*** Opening Provided records ***

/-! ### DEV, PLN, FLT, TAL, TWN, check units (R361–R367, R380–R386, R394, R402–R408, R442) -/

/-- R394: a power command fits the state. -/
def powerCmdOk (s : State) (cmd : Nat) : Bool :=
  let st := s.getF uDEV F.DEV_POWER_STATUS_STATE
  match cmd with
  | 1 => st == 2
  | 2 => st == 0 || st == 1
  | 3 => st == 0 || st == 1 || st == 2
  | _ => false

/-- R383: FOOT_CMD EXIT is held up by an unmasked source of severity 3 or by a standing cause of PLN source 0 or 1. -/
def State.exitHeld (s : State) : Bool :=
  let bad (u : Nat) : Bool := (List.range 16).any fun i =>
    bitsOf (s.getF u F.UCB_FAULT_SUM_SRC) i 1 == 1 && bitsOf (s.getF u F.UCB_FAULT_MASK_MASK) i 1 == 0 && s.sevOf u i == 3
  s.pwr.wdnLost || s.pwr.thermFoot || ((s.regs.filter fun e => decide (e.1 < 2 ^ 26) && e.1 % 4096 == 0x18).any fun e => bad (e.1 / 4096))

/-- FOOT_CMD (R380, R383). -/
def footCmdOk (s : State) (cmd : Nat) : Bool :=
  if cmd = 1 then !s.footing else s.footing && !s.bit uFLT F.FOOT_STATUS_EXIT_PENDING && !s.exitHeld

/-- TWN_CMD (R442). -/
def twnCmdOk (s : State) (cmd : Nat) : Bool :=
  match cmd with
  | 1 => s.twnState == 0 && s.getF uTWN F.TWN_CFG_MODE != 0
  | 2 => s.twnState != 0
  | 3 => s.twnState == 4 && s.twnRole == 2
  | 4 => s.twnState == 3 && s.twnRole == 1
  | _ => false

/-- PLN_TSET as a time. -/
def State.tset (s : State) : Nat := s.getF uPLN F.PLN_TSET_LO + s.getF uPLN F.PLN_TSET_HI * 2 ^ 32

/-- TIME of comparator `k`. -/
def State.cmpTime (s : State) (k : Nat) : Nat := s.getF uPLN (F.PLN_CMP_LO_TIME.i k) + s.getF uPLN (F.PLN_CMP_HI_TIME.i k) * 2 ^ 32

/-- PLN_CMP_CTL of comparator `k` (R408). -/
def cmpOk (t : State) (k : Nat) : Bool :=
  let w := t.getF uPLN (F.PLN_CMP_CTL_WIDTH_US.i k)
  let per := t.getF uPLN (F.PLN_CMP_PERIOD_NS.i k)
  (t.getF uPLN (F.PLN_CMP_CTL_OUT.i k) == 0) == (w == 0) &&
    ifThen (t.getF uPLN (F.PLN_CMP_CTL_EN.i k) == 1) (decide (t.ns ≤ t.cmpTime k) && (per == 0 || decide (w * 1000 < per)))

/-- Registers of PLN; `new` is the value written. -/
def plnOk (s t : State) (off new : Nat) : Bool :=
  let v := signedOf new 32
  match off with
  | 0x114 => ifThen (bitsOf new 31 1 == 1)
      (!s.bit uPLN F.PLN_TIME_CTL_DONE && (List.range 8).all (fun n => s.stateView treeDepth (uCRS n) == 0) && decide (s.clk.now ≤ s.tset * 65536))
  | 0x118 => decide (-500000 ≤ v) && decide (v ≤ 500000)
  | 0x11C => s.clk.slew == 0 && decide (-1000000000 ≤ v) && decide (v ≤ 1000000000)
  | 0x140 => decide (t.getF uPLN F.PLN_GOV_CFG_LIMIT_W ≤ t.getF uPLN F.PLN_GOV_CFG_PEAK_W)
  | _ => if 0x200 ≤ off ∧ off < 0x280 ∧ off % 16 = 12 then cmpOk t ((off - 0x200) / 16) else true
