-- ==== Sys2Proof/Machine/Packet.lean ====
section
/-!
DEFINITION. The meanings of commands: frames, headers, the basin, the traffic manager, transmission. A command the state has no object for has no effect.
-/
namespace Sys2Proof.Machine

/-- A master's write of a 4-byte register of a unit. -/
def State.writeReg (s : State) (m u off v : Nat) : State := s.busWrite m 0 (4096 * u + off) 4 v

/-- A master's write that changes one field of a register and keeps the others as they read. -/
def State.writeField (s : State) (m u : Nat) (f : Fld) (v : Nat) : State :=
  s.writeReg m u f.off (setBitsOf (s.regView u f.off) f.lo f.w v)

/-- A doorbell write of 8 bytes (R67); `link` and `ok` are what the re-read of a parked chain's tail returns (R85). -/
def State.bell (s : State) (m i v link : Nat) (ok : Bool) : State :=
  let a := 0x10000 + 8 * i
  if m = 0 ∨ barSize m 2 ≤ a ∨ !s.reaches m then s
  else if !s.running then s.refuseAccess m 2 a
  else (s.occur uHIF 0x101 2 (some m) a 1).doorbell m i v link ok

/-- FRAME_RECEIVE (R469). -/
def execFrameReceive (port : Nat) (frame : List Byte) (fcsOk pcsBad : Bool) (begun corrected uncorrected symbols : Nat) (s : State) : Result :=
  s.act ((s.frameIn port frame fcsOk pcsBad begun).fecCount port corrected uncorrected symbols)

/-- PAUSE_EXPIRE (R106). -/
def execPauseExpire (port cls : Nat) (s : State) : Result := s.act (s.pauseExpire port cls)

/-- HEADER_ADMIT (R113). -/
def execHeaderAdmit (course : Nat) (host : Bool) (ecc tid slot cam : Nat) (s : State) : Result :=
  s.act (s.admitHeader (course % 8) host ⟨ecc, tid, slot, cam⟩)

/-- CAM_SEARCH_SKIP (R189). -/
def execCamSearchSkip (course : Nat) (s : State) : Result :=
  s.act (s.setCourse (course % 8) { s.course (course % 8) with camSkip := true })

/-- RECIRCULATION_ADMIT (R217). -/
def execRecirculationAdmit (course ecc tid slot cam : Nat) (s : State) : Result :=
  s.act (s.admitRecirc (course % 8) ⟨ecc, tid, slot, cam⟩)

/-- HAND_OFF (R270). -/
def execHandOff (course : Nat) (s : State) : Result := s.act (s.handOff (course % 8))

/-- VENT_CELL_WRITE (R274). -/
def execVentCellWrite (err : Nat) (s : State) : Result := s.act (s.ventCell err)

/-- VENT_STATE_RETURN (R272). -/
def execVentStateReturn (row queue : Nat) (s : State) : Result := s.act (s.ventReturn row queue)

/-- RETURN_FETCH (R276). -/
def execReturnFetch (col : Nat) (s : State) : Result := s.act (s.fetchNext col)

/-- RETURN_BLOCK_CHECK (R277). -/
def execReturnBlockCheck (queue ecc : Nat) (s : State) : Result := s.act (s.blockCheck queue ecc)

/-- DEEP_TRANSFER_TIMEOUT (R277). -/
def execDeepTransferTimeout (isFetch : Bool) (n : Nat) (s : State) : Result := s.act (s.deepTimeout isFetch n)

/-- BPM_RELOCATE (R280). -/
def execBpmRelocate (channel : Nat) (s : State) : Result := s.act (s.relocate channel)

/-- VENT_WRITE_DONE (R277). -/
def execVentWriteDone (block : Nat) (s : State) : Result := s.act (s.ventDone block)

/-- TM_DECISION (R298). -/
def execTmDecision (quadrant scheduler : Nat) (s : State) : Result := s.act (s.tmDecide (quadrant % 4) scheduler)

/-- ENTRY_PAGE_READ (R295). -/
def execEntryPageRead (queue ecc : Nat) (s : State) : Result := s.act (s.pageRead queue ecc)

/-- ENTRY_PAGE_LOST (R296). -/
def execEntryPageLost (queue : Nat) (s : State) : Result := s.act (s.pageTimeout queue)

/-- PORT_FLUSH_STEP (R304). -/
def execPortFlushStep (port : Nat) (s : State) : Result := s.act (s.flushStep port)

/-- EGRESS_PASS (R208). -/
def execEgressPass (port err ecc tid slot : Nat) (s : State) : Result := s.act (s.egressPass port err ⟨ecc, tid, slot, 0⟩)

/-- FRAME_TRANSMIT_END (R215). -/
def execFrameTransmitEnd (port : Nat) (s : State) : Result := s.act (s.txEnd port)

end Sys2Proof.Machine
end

*** Closing Provided records ***

All lines in the listing above between the line with "BPM_RELOCATE (R280). -/" and the line with "def execTmDecision (quadrant", inclusive, should be set down exactly, and no line outside that range.

[Answer area]:
/-- BPM_RELOCATE (R280). -/
def execBpmRelocate (channel : Nat) (s : State) : Result := s.act (s.relocate channel)

/-- VENT_WRITE_DONE (R277). -/
def execVentWriteDone (block : Nat) (s : State) : Result := s.act (s.ventDone block)

/-- TM_DECISION (R298). -/
def execTmDecision (quadrant scheduler : Nat) (s : State) : Result := s.act (s.tmDecide (quadrant % 4) scheduler)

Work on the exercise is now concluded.